BEGIN

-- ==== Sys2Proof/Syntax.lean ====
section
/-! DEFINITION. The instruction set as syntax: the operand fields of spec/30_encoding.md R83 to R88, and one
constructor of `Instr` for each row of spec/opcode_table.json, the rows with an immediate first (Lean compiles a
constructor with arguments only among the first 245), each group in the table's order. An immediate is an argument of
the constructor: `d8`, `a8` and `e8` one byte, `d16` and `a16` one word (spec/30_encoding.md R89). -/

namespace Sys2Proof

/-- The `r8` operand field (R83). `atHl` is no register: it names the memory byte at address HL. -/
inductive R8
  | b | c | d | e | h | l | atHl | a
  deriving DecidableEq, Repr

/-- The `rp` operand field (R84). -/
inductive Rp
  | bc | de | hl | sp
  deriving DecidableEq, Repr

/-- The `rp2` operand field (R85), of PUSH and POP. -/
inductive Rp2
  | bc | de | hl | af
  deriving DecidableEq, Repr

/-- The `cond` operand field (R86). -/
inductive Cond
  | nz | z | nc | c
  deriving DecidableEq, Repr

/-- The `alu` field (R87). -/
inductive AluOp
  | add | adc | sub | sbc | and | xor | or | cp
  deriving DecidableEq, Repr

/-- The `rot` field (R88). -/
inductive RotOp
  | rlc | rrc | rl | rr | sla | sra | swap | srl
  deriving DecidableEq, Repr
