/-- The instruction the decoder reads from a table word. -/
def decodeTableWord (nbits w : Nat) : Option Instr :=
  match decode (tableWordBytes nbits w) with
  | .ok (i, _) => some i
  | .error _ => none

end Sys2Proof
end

END
BEGIN

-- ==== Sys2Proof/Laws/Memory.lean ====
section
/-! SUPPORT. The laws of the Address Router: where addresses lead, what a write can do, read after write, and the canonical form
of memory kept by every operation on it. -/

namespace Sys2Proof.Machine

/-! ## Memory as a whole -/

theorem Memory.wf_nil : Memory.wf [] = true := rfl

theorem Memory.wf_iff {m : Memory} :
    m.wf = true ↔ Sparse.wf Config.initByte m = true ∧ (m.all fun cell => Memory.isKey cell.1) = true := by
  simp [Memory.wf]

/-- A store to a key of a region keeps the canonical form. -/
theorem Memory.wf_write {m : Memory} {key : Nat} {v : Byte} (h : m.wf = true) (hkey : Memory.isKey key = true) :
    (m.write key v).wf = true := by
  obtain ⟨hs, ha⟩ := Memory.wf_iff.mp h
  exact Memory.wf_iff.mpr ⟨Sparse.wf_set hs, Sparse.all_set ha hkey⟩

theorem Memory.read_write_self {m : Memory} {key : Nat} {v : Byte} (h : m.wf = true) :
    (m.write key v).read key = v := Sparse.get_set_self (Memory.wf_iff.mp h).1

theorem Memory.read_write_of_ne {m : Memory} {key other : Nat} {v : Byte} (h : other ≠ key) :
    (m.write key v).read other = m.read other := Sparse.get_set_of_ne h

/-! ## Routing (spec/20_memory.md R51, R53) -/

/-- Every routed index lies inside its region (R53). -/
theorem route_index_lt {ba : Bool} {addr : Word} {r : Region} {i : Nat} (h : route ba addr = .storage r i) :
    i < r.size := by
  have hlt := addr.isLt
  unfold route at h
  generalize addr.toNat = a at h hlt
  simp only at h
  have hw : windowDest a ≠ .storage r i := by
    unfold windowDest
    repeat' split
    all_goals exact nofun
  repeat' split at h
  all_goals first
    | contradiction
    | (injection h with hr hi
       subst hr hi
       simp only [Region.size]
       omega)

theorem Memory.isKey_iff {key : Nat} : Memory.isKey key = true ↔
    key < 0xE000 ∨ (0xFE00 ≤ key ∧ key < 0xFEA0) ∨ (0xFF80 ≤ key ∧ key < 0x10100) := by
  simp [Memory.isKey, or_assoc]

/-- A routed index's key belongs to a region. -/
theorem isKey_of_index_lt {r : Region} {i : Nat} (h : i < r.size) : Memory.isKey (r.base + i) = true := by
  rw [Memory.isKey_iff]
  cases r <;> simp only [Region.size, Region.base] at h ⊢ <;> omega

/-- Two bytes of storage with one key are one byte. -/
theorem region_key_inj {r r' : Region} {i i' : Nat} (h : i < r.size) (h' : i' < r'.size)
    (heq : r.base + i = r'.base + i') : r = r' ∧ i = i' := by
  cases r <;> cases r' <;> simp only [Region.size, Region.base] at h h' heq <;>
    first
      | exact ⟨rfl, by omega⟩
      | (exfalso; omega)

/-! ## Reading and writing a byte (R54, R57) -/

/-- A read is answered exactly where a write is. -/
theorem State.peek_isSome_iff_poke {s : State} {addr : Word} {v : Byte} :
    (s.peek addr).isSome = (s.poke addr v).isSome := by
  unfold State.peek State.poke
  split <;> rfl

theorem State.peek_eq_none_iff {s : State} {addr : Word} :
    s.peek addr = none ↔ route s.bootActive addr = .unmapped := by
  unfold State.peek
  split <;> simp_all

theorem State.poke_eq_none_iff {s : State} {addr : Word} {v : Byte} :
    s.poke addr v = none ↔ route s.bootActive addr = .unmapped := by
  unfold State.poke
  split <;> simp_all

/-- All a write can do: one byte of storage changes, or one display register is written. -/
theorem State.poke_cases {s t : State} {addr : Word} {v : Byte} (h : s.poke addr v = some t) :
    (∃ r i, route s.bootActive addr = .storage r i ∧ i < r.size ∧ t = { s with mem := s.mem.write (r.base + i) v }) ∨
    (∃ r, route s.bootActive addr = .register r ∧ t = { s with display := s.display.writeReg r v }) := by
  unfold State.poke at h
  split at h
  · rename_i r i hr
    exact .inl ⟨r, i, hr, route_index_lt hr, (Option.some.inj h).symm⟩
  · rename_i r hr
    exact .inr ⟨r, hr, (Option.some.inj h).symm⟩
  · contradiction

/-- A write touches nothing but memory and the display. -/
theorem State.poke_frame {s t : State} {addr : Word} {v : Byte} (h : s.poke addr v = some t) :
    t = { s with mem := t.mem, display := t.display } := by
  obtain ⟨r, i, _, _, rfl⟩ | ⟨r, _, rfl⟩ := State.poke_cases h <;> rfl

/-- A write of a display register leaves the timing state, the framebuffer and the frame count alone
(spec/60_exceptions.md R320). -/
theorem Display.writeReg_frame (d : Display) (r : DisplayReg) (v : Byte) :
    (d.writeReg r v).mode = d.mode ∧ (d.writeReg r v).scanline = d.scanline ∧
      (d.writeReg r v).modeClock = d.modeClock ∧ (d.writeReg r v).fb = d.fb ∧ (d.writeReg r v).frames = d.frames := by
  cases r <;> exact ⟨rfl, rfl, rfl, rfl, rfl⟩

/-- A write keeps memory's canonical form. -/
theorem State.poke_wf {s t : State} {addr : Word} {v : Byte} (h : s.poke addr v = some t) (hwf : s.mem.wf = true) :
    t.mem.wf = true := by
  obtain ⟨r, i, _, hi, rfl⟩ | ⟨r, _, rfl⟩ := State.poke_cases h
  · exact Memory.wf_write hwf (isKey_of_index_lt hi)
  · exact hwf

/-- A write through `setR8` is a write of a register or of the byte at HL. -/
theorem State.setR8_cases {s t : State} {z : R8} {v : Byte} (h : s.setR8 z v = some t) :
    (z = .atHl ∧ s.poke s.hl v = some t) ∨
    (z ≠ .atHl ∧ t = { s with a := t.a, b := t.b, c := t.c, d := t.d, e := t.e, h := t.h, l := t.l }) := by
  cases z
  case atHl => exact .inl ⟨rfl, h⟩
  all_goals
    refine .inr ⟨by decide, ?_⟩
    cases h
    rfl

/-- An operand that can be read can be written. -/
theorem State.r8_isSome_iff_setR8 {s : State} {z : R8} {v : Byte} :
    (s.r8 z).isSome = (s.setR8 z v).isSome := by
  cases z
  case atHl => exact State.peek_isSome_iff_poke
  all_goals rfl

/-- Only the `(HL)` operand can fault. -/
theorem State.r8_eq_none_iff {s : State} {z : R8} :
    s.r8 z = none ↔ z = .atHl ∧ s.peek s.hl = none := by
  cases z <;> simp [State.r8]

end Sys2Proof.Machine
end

END

> **WHAT TO DO**
Return a word-for-word copy of the lines above from the one holding "exact Memory.wf_iff.mpr ⟨Sparse.wf_set" through the one holding "i' < r'.size)", with both of them included and nothing besides.

> **RESPONSE**
  exact Memory.wf_iff.mpr ⟨Sparse.wf_set hs, Sparse.all_set ha hkey⟩

theorem Memory.read_write_self {m : Memory} {key : Nat} {v : Byte} (h : m.wf = true) :
    (m.write key v).read key = v := Sparse.get_set_self (Memory.wf_iff.mp h).1

theorem Memory.read_write_of_ne {m : Memory} {key other : Nat} {v : Byte} (h : other ≠ key) :
    (m.write key v).read other = m.read other := Sparse.get_set_of_ne h

/-! ## Routing (spec/20_memory.md R51, R53) -/

/-- Every routed index lies inside its region (R53). -/
theorem route_index_lt {ba : Bool} {addr : Word} {r : Region} {i : Nat} (h : route ba addr = .storage r i) :
    i < r.size := by
  have hlt := addr.isLt
  unfold route at h
  generalize addr.toNat = a at h hlt
  simp only at h
  have hw : windowDest a ≠ .storage r i := by
    unfold windowDest
    repeat' split
    all_goals exact nofun
  repeat' split at h
  all_goals first
    | contradiction
    | (injection h with hr hi
       subst hr hi
       simp only [Region.size]
       omega)

theorem Memory.isKey_iff {key : Nat} : Memory.isKey key = true ↔
    key < 0xE000 ∨ (0xFE00 ≤ key ∧ key < 0xFEA0) ∨ (0xFF80 ≤ key ∧ key < 0x10100) := by
  simp [Memory.isKey, or_assoc]

/-- A routed index's key belongs to a region. -/
theorem isKey_of_index_lt {r : Region} {i : Nat} (h : i < r.size) : Memory.isKey (r.base + i) = true := by
  rw [Memory.isKey_iff]
  cases r <;> simp only [Region.size, Region.base] at h ⊢ <;> omega

/-- Two bytes of storage with one key are one byte. -/
theorem region_key_inj {r r' : Region} {i i' : Nat} (h : i < r.size) (h' : i' < r'.size)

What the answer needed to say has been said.